- _About this task_: Return all of the entries exactly as written.

Stored data entries:
/-- The units of a record from its presence bits and stored bytes. -/
def restoreUnits (bits : List Nat) (bytes : List Byte) : List Byte :=
  match bits with
  | [] => []
  | b :: r => if b = 1 then bytes.take 256 ++ restoreUnits r (bytes.drop 256) else List.replicate 256 0 ++ restoreUnits r bytes

/-- A record's payload as a pop restores it. -/
def recPayload (bs : List Byte) : List Byte :=
  let w := leWords 4 bs
  let units := (w.getD 2 0).toNat
  let stored := (w.getD 3 0).toNat
  let rest := bs.drop 64
  if (w.getD 1 0).getLsbD 23 then
    restoreUnits (codesOf 1 units rest) ((rest.drop (bitmapBytes units)).take (256 * stored))
  else rest.take (256 * units)

/-! ### PUSH -/

/-- Fields of PUSH and POP (R249). -/
def pKind (d : Desc) : Nat := Desc.f d 10 31 28
def pFmt (d : Desc) : Nat := Desc.f d 10 27 24
def pElide (d : Desc) : Bool := Desc.flag d 10 23
def pSlot (d : Desc) : Nat := Desc.f d 10 15 0
def pUnits (d : Desc) : Nat := (Desc.word d 11).toNat
def pMb (d : Desc) : Nat := Desc.f d 12 15 0

/-- The thinning decision at the first push of a re-computable segment of a micro-batch (R190). The halves of a split micro-batch keep it.
DESIGN CHOICE, log 109. -/
def State.decideThin (s : State) (mb layer : Nat) : State :=
  let seg := s.segOf layer
  if !s.recomputable layer || s.stp.raised.contains (4, mb * 65536 + seg) then s
  else
    let s1 := s.mark 4 (mb * 65536 + seg)
    let old := s1.stp.thinMb.contains mb
    if old || s1.stkHard then
      let s2 := if old then s1
        else ({ s1 with stp := { s1.stp with thinMb := mb :: s1.stp.thinMb } }).raise 0x8003 []
      ({ s2 with stp := { s2.stp with thinSegs := (mbKey s.stp.step mb, seg) :: s2.stp.thinSegs } }).count cStkThin 1
    else s1

/-- Whether a push goes ahead: in a thinned segment only the CHECKPOINT, in a re-computable one that is not thinned everything
else (R190). -/
def State.pushes (s : State) (mb layer kind : Nat) : Bool :=
  !s.recomputable layer || (s.thinned (mbKey s.stp.step mb) layer == (kind == 3))

/-- The frame a pop takes from: the oldest live one of its micro-batch's number (log 108). -/
def Stk.frameOf (k : Stk) (mb : Nat) : Option StkFrame :=
  k.frames.find? (fun f => f.mb == mb)

/-- Frames freed on one cluster. -/
def State.dropFrom (s : State) (c : Nat) (p : StkFrame → Bool) : State :=
  let k := s.stkOf c
  if k.frames.any p then (s.settleStk c { k with frames := k.frames.filter (fun f => !p f) }).noteHigh c else s

/-- A micro-batch's frames freed on every cluster (R193). -/
def State.dropFrames (s : State) (p : StkFrame → Bool) : State :=
  (List.range 16).foldl (fun t c => t.dropFrom c p) s

/-- How a micro-batch has been split in the step. -/
def State.splitOf (s : State) (mb : Nat) : Option MbSplit :=
  s.stp.splits.find? (fun x => x.mb == mb)

/-- How often it has been split. -/
def State.splitCount (s : State) (mb : Nat) : Nat :=
  ((s.splitOf mb).map (·.count)).getD 0

/-- The most rows that the descriptors of a micro-batch give it, by a count of each; the split reserve's do not count. -/
def State.rowsBy (s : State) (mb : Nat) (f : Desc → Nat) : Nat :=
  (s.cur.descs.map (fun d => if s.mbOf d ≠ some mb ∨ s.kindOf d = 8 then 0 else f d)).foldl max 0

/-- The rows of a micro-batch: the vectors of its products or the rows of its loss, the most there are; where it has neither, the rows P of its
forward products on the digital arrays, and 0 where it has none of those (log 41). -/
def State.mbRows (s : State) (mb : Nat) : Nat :=
  let n := s.rowsBy mb (fun d => if Desc.opcode d = 0x10 then ampNvec d else if Desc.opcode d = 0x37 then (Desc.word d 11).toNat else 0)
  if n = 0 then s.rowsBy mb (fun d => if Desc.opcode d = 0x20 ∧ s.kindOf d = 0 then Desc.f d 11 31 16 else 0) else n

/-- Half A, the first rows rounded up, and half B, the rest (R193). -/
def halvesOf (p : Nat × Nat) : List (Nat × Nat) :=
  [(cdiv p.1 2, p.2 + 1), (p.1 / 2, p.2 + 1)]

- _Response to this task_:
/-- The units of a record from its presence bits and stored bytes. -/
def restoreUnits (bits : List Nat) (bytes : List Byte) : List Byte :=
  match bits with
  | [] => []
  | b :: r => if b = 1 then bytes.take 256 ++ restoreUnits r (bytes.drop 256) else List.replicate 256 0 ++ restoreUnits r bytes

/-- A record's payload as a pop restores it. -/
def recPayload (bs : List Byte) : List Byte :=
  let w := leWords 4 bs
  let units := (w.getD 2 0).toNat
  let stored := (w.getD 3 0).toNat
  let rest := bs.drop 64
  if (w.getD 1 0).getLsbD 23 then
    restoreUnits (codesOf 1 units rest) ((rest.drop (bitmapBytes units)).take (256 * stored))
  else rest.take (256 * units)

/-! ### PUSH -/

/-- Fields of PUSH and POP (R249). -/
def pKind (d : Desc) : Nat := Desc.f d 10 31 28
def pFmt (d : Desc) : Nat := Desc.f d 10 27 24
def pElide (d : Desc) : Bool := Desc.flag d 10 23
def pSlot (d : Desc) : Nat := Desc.f d 10 15 0
def pUnits (d : Desc) : Nat := (Desc.word d 11).toNat
def pMb (d : Desc) : Nat := Desc.f d 12 15 0

/-- The thinning decision at the first push of a re-computable segment of a micro-batch (R190). The halves of a split micro-batch keep it.
DESIGN CHOICE, log 109. -/
def State.decideThin (s : State) (mb layer : Nat) : State :=
  let seg := s.segOf layer
  if !s.recomputable layer || s.stp.raised.contains (4, mb * 65536 + seg) then s
  else
    let s1 := s.mark 4 (mb * 65536 + seg)
    let old := s1.stp.thinMb.contains mb
    if old || s1.stkHard then
      let s2 := if old then s1
        else ({ s1 with stp := { s1.stp with thinMb := mb :: s1.stp.thinMb } }).raise 0x8003 []
      ({ s2 with stp := { s2.stp with thinSegs := (mbKey s.stp.step mb, seg) :: s2.stp.thinSegs } }).count cStkThin 1
    else s1

/-- Whether a push goes ahead: in a thinned segment only the CHECKPOINT, in a re-computable one that is not thinned everything
else (R190). -/
def State.pushes (s : State) (mb layer kind : Nat) : Bool :=
  !s.recomputable layer || (s.thinned (mbKey s.stp.step mb) layer == (kind == 3))

/-- The frame a pop takes from: the oldest live one of its micro-batch's number (log 108). -/
def Stk.frameOf (k : Stk) (mb : Nat) : Option StkFrame :=
  k.frames.find? (fun f => f.mb == mb)

/-- Frames freed on one cluster. -/
def State.dropFrom (s : State) (c : Nat) (p : StkFrame → Bool) : State :=
  let k := s.stkOf c
  if k.frames.any p then (s.settleStk c { k with frames := k.frames.filter (fun f => !p f) }).noteHigh c else s

/-- A micro-batch's frames freed on every cluster (R193). -/
def State.dropFrames (s : State) (p : StkFrame → Bool) : State :=
  (List.range 16).foldl (fun t c => t.dropFrom c p) s

/-- How a micro-batch has been split in the step. -/
def State.splitOf (s : State) (mb : Nat) : Option MbSplit :=
  s.stp.splits.find? (fun x => x.mb == mb)

/-- How often it has been split. -/
def State.splitCount (s : State) (mb : Nat) : Nat :=
  ((s.splitOf mb).map (·.count)).getD 0

/-- The most rows that the descriptors of a micro-batch give it, by a count of each; the split reserve's do not count. -/
def State.rowsBy (s : State) (mb : Nat) (f : Desc → Nat) : Nat :=
  (s.cur.descs.map (fun d => if s.mbOf d ≠ some mb ∨ s.kindOf d = 8 then 0 else f d)).foldl max 0

/-- The rows of a micro-batch: the vectors of its products or the rows of its loss, the most there are; where it has neither, the rows P of its
forward products on the digital arrays, and 0 where it has none of those (log 41). -/
def State.mbRows (s : State) (mb : Nat) : Nat :=
  let n := s.rowsBy mb (fun d => if Desc.opcode d = 0x10 then ampNvec d else if Desc.opcode d = 0x37 then (Desc.word d 11).toNat else 0)
  if n = 0 then s.rowsBy mb (fun d => if Desc.opcode d = 0x20 ∧ s.kindOf d = 0 then Desc.f d 11 31 16 else 0) else n

/-- Half A, the first rows rounded up, and half B, the rest (R193). -/
def halvesOf (p : Nat × Nat) : List (Nat × Nat) :=
  [(cdiv p.1 2, p.2 + 1), (p.1 / 2, p.2 + 1)]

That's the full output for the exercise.